The West’s attempt to reduce Russian exports has largely failed. The world needs Russia’s commodities, and emerging markets have ignored Western calls to boycott Russia. However, the West’s financial support of Ukraine, and the West’s restriction on exporting needed technology to Russia, have been more successful.
Currencies - All about the $
The USD wrecking ball continues to dominate global currency markets. Everything else looks weak by comparison, now including the Renminbi.
UK - Risky changes
With the state funeral out of the way Liz Truss and her new government return to their daunting inboxes. The strategic direction is clear. Growth, not levelling up, energy security, not climate change, and no more Oxford commas (oops).

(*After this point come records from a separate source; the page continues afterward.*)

/-- A `FEED` that emits changes the latched registers. -/
theorem witness_LatchedRegisters :
    ∃ t, step { holding 2 [0x5A#8, 0xA5#8] with inputs := [op (.feed 0x00#8)] } = .next t ∧
      ¬ SameLatched { holding 2 [0x5A#8, 0xA5#8] with inputs := [op (.feed 0x00#8)] } t :=
  ⟨_, rfl, fun h => absurd h.1 (by decide)⟩

theorem reset_inv : FcgmInv State.reset := by
  refine ⟨rfl, ?_, ?_, .inl ⟨rfl, rfl, rfl, rfl, rfl, rfl, rfl, rfl⟩⟩ <;> exact fun h => by cases h

theorem witness_StepKeepsTheInvariant : FcgmInv State.reset ∧ step State.reset = .next State.reset := ⟨reset_inv, rfl⟩

/-- The shortest and the longest frame the decoder accepts are wire frames. -/
theorem witness_IdleDecoder :
    WireFrame [0x5A#8, 0xA5#8, 0x00#8] ∧ WireFrame (0x5A#8 :: 0xA5#8 :: 0x3D#8 :: List.replicate 61 0#8) ∧
      State.reset.dstate = .idle ∧
      { State.reset with inputs := feeds readRtcFrame }.inputs = feeds readRtcFrame ++ [] ∧
      ∃ u, runSteps 1 { State.reset with inputs := feeds readRtcFrame } = .next u :=
  ⟨⟨0#8, [], rfl, by decide, rfl⟩, ⟨0x3D#8, List.replicate 61 0#8, rfl, by decide, by decide⟩, rfl, rfl, _, rfl⟩

/-- Both clauses: the header byte behind a doubled one, and a whole frame behind it. -/
theorem witness_DoubledHeaderByte : State.reset.dstate = .idle ∧
    { State.reset with inputs := feeds [0x5A#8, 0x5A#8, 0xA5#8] }.inputs = feeds [0x5A#8, 0x5A#8, 0xA5#8] ++ [] ∧
    WireFrame readRtcFrame ∧
    { State.reset with inputs := feeds (0x5A#8 :: 0x5A#8 :: readRtcFrame) }.inputs =
      feeds (0x5A#8 :: 0x5A#8 :: readRtcFrame) ++ [] :=
  ⟨rfl, rfl, ⟨0x01#8, [0x81#8], rfl, by decide, rfl⟩, rfl⟩

/-- The text lengths at each side of the bound. -/
theorem witness_EncWtext : (0#8 : Byte).toNat ≤ 58 ∧ (58#8 : Byte).toNat ≤ 58 ∧ 58 < (59#8 : Byte).toNat ∧
    58 < (0xFF#8 : Byte).toNat := by decide

/-- Two states that differ in everything the encoder may not look at. -/
theorem witness_EncoderIsPure :
    (∃ n, Instr.encWtext 4#8 = .encWtext n) ∧ State.reset.vaddr = { State.reset with result := 7#16 }.vaddr ∧
      State.reset.textbuf = { State.reset with result := 7#16 }.textbuf := ⟨⟨_, rfl⟩, rfl, rfl⟩

theorem witness_BuiltFramesAreWellFormed :
    (∃ r d, Instr.encWreg 3#8 0x1234#16 = .encWreg r d) ∧ (∃ n, Instr.encWtext 58#8 = .encWtext n ∧ n.toNat ≤ 58) ∧
      (∃ t, exec (.encWreg 3#8 0x1234#16) State.reset = .next t) ∧ ∃ t, exec (.encWtext 58#8) State.reset = .next t :=
  ⟨⟨_, _, rfl⟩, ⟨_, rfl, by decide⟩, ⟨_, rfl⟩, ⟨_, rfl⟩⟩

/-- A built frame waiting to be fed to an idle decoder. -/
theorem witness_EncodedFramesDecode : ∃ t, exec (.encWvar 0x3200#16) State.reset = .next t ∧
    { State.reset with inputs := feeds (txFrame t) }.dstate = .idle ∧
    { State.reset with inputs := feeds (txFrame t) }.inputs = feeds (txFrame t) ++ [] :=
  ⟨_, rfl, rfl, (List.append_nil _).symm⟩

/-- Both ends of the level range and each clause of the clamp. -/
theorem witness_MapL2g : ((0 : Fin 101).val : Int) = max 0 (min 100 (0x8000#16 : Half).toInt) ∧
    ((100 : Fin 101).val : Int) = max 0 (min 100 (0x7FFF#16 : Half).toInt) ∧ (0xFFFF#16 : Half).toInt < 0 ∧
    100 ≤ (100#16 : Half).toInt := by decide

theorem witness_MapG2l : (33#16 : Half).toNat ≤ 33 ∧ 32412 ≤ (32412#16 : Half).toNat ∧ 0x8000 ≤ (0x8000#16 : Half).toNat ∧
    (1048#16 : Half).toNat = 1048 := by decide

theorem witness_MapFromLevel : ((100 : Nat) : Int) = max 0 (min 100 (101#16 : Half).toInt) ∧
    ((0 : Nat) : Int) = max 0 (min 100 (0xFF9C#16 : Half).toInt) := by decide

theorem witness_MapToGain : (99 : Fin 101).val = min ((0x63FF#16 : Half).toNat / 256) 100 ∧
    (99 : Fin 101).val = min ((0x0163#16 : Half).toNat - 0x100) 100 ∧ (0x00FF#16 : Half).toNat ≤ 0x00FF ∧
    0x6400 ≤ (0x6400#16 : Half).toNat ∧ (0x0100#16 : Half).toNat ≤ 0x0100 ∧ 0x0164 ≤ (0x0164#16 : Half).toNat := by decide

theorem witness_MapFromGain : (0#16 : Half) = 0#16 ∧ 0x8000 ≤ (0xFFFF#16 : Half).toNat := by decide

theorem witness_MapperIsPure : ∀ i ∈ [Instr.mapL2g 50#16, .mapLin 50#16], i ∈ [Instr.mapL2g 50#16, .mapG2l 50#16,
    .mapP2l 50#16, .mapL2p 50#16, .mapR2l 50#16, .mapL2r 50#16, .mapP2g 50#16, .mapG2p 50#16, .mapR2g 50#16, .mapG2r 50#16,
    .mapLin 50#16] := by decide

theorem witness_ForwardTable : 1 ≤ (1 : Fin 101).val ∧ (99 : Fin 101).val ≤ 99 ∧ (99 : Fin 101) < 100 := by decide

theorem witness_ThresholdTable : (98 : Fin 100) < 99 := by decide

theorem witness_InverseIsTheRoundedLogarithm : (1#16 : Half) ≠ 0#16 := by decide

theorem witness_LevelGainRoundTrip : (0 : Level) ≤ 100 ∧ (0x0022#16 : Half) ≤ 0xFFFF#16 := by decide

theorem witness_CompositionsAgree : (∃ t, exec (.mapP2l 0x3200#16) State.reset = .next t) ∧
    (∃ t, exec (.mapR2l 0x0132#16) State.reset = .next t) ∧ (∃ t, exec (.mapG2l 0x0419#16) State.reset = .next t) ∧
    (∃ t, exec (.mapP2g 0x3200#16) State.reset = .next t) ∧ ∃ t, exec (.mapR2g 0x0132#16) State.reset = .next t :=
  ⟨⟨_, rfl⟩, ⟨_, rfl⟩, ⟨_, rfl⟩, ⟨_, rfl⟩, ⟨_, rfl⟩⟩

/-- A narrow access at an aligned offset, and a word access at each misaligned one. -/
theorem witness_RejectedAccess : (2 : Nat) ≠ 4 ∧ (0x001#10 : Offset).toNat % 4 ≠ 0 ∧ (0x3FE#10 : Offset).toNat % 4 ≠ 0 ∧
    (0x3FF#10 : Offset).toNat % 4 ≠ 0 ∧
    (waiting (.access (.read 2 0x00C#10))).inputs = .access (.read 2 0x00C#10) :: [] ∧
    (waiting (.access (.write 4 0x006#10 0#32))).inputs = .access (.write 4 0x006#10 0#32) :: [] := by decide

theorem witness_ReadsHaveNoSideEffect :
    (0x3FC#10 : Offset).toNat % 4 = 0 ∧ (waiting (rd 0x3FC#10)).inputs = .access (.read 4 0x3FC#10) :: [] := by decide
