/-- T0 and a channel that is not off. -/
theorem witness_ChannelFrameIsAttenuatedAndPanned :
    LegalConfig t0 ∧ (chOf 1 voice).isOff = false ∧ t0.sampleArith = .ideal :=
  ⟨t0_legal, by decide, rfl⟩

/-- A sounding channel, and the key-on value 2. -/
theorem witness_RetriggerRestartsFromCurrentLevel :
    (chip1 sounding).channels[(0 : BitVec 8).toNat]? = some sounding ∧ (2 : Value) ≠ 0 ∧ sounding.isOff = false :=
  by decide +kernel

/-- K6, then K7. -/
theorem witness_KeyedChannelIsDeafAfterAlgorithmChange :
    ∃ t, (chip1 sounding).channels[(0 : BitVec 8).toNat]? = some sounding ∧ sounding.regs.kon = 1 ∧
      maskTo 3 (4 : Value).toInt ≠ sounding.regs.alg ∧ (1 : Value) ≠ 0 ∧
      exec (.wrchALG 0 4) (chip1 sounding) = .next t :=
  ⟨_, rfl, by decide, by decide, by decide, rfl⟩

/-- T0 and a channel of voices. -/
theorem witness_KilledChannelIsOffAfterOneTick :
    (chip1 (chOf 2 voice)).channels[(0 : BitVec 8).toNat]? = some (chOf 2 voice) ∧ LegalConfig t0 ∧
    (chOf 2 voice).Good t0 :=
  ⟨rfl, t0_legal, good_chOf 2 (good_voice t0)⟩

/-- A chip of one channel of voices, and that channel. -/
theorem witness_SilenceReachesEveryChannel :
    (chip1 (chOf 2 voice)).Inv t0 ∧ (chip1 (chOf 2 voice)).channels[0]? = some (chOf 2 voice) :=
  ⟨inv_chip1 (good_chOf 2 (good_voice t0)) [], rfl⟩

/-- T0 and a channel in Release at level 1 with the registers of silence. -/
theorem witness_SilencedChipEmitsZeroFrame :
    ∃ ch : Channel, LegalConfig t0 ∧ (chip1 ch).Inv t0 ∧ (∀ x ∈ (chip1 ch).channels, x.Silenced) ∧ ch.isOff = false :=
  ⟨chOf 2 (opAt .release 1 { voiceRegs with tl := 0x3f, ar := 15, dr := 15, rr := 15 }), t0_legal,
    inv_chip1 (good_chOf 2 (good_opAt _ (by decide) (by decide))) [], by
    intro x hx
    simp only [chip1, List.mem_singleton] at hx
    subst hx
    exact ⟨rfl, by decide +kernel, by decide +kernel, by decide +kernel, by decide +kernel, by decide +kernel⟩,
    by decide +kernel⟩

/-- T0; an operator in each stage, with RR = 15 in Release, and the entry 0 of the table. -/
theorem witness_RateIsTheCaseTable :
    LegalConfig t0 ∧ t0.sampleArith = .ideal ∧ (∀ st, (opAt st 0).stage = st) ∧
    (opAt .release 1 { voiceRegs with rr := 15 }).regs.rr = 15 ∧ valueS t0 (t0.baseRate .releaseRate 0) = 0 :=
  ⟨t0_legal, rfl, fun _ => rfl, rfl, by simp [t0]⟩

end Sys2Proof.Tests
end

/-! SUPPORT. The statements of 10_state.md: the writer of KON (R12), carrier sets and `isOff` (R20, R22), the pan index
(R28). -/

namespace Sys2Proof.Machine

/-! ### The KON register (R12) -/

/-- A command's value is 0 as a signed integer only when its word is 0 (R46). -/
theorem toInt_eq_zero_iff (v : Value) : v.toInt = 0 ↔ v = 0 :=
  BitVec.toInt_inj (y := 0)

/-- What a KON write leaves, whatever the branch of R96 it takes. -/
theorem setKon_kon (v : Int) (ch : Channel) : (setKon v ch).regs.kon = if v = 0 then 0 else 1 := by
  by_cases hv : v = 0
  · subst hv
    rw [setKon_zero, if_pos rfl]
    split_ifs <;> rfl
  · simp only [setKon, if_pos hv, if_neg hv]
    split_ifs with hk
    · exact hk
    · rfl

/-- The reset before a changed algorithm writes no register (R95, R99). -/
theorem setAlg_regs (v : Int) (ch : Channel) : (setAlg v ch).regs = { ch.regs with alg := maskTo 3 v } := by
  simp only [setAlg]
  split_ifs <;> rfl

theorem channelEdit_kon {i : Instr} (hi : ∀ c v, i ≠ .wrchKON c v) (ch : Channel) :
    (channelEdit i ch).regs.kon = ch.regs.kon := by
  cases i
  case wrchKON c v => exact absurd rfl (hi c v)
  case wrchALG c v => simp only [channelEdit, setAlg_regs]
  all_goals simp only [channelEdit, Channel.setOp_regs]

/-- No command but a KON write changes a KON register. -/
theorem exec_kon {i : Instr} (hi : ∀ c v, i ≠ .wrchKON c v) {s t : State} (he : exec i s = .next t) {j : Nat}
    {ch ch' : Channel} (h : s.channels[j]? = some ch) (h' : t.channels[j]? = some ch') :
    ch'.regs.kon = ch.regs.kon := by
  cases hc : i.channel with
  | some c =>
    rcases exec_getElem? hc he h h' with ⟨-, rfl⟩ | ⟨-, rfl⟩
    · exact channelEdit_kon hi ch
    · rfl
  | none =>
    rcases exec_next he with ⟨-, rfl⟩ | ⟨-, rfl⟩ | ⟨c, -, hn, -⟩
    · rw [h] at h'; cases h'; rfl
    · rw [tick_getElem? h h', chNext_regs]
    · rw [hc] at hn; cases hn

/-- The channel a command on it leaves is its edit. -/
theorem exec_named_channel {i : Instr} {c : BitVec 8} (hc : i.channel = some c) {s t : State} (he : exec i s = .next t)
    {ch' : Channel} (h' : t.channels[c.toNat]? = some ch') : ∃ ch, ch' = channelEdit i ch := by
  rw [exec_eq_onChannel hc] at he
  obtain ⟨ch, hch, rfl⟩ := onChannel_next he
  rw [setChannel_getElem? hch, if_pos rfl] at h'
  cases h'
  exact ⟨ch, rfl⟩

/-- Settles O22: a command other than a KON write edits no KON bit, a tick writes no register, and `setKon` leaves the
bit its value asks for. -/
theorem onlyKonWriteChangesKon : Obligations.OnlyKonWriteChangesKon := by
  refine ⟨fun i s t hi he j ch ch' h h' => exec_kon hi he h h', fun c v s t ch' he h' => ?_⟩
  obtain ⟨ch, rfl⟩ := exec_named_channel rfl he h'
  simp only [channelEdit, setKon_kon, toInt_eq_zero_iff]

This woman is under enormous pressure, without a popular mandate for these strategic changes, with little time before the next election and global investors watching her every move. Expect a dizzying array of new policy proposals to boost the UK’s supply side, and expect howls of opposition from the orthodoxy (BofE, Treasury, most media channels) as Trussonomics takes shape. Unlike her predecessor, she seems prepared to take tough decisions and be unpopular. It is a risky strategy with the odds stacked against her. But the last time the UK had a female PM with a strong sense of conviction who took charge amid an energy-induced economic crisis was ultimately in power for 11 years. Just saying.
Holiday Idea - Yen to visit Japan
And finally, if you are wondering where to go for your next holiday, then maybe it’s time to visit Japan. The Yen is one of the few major currencies to have weakened year to date relative to the £, and as the chart below shows, not many other people have been going there recently. Some COVID restrictions remain, but they are coming to an end shortly.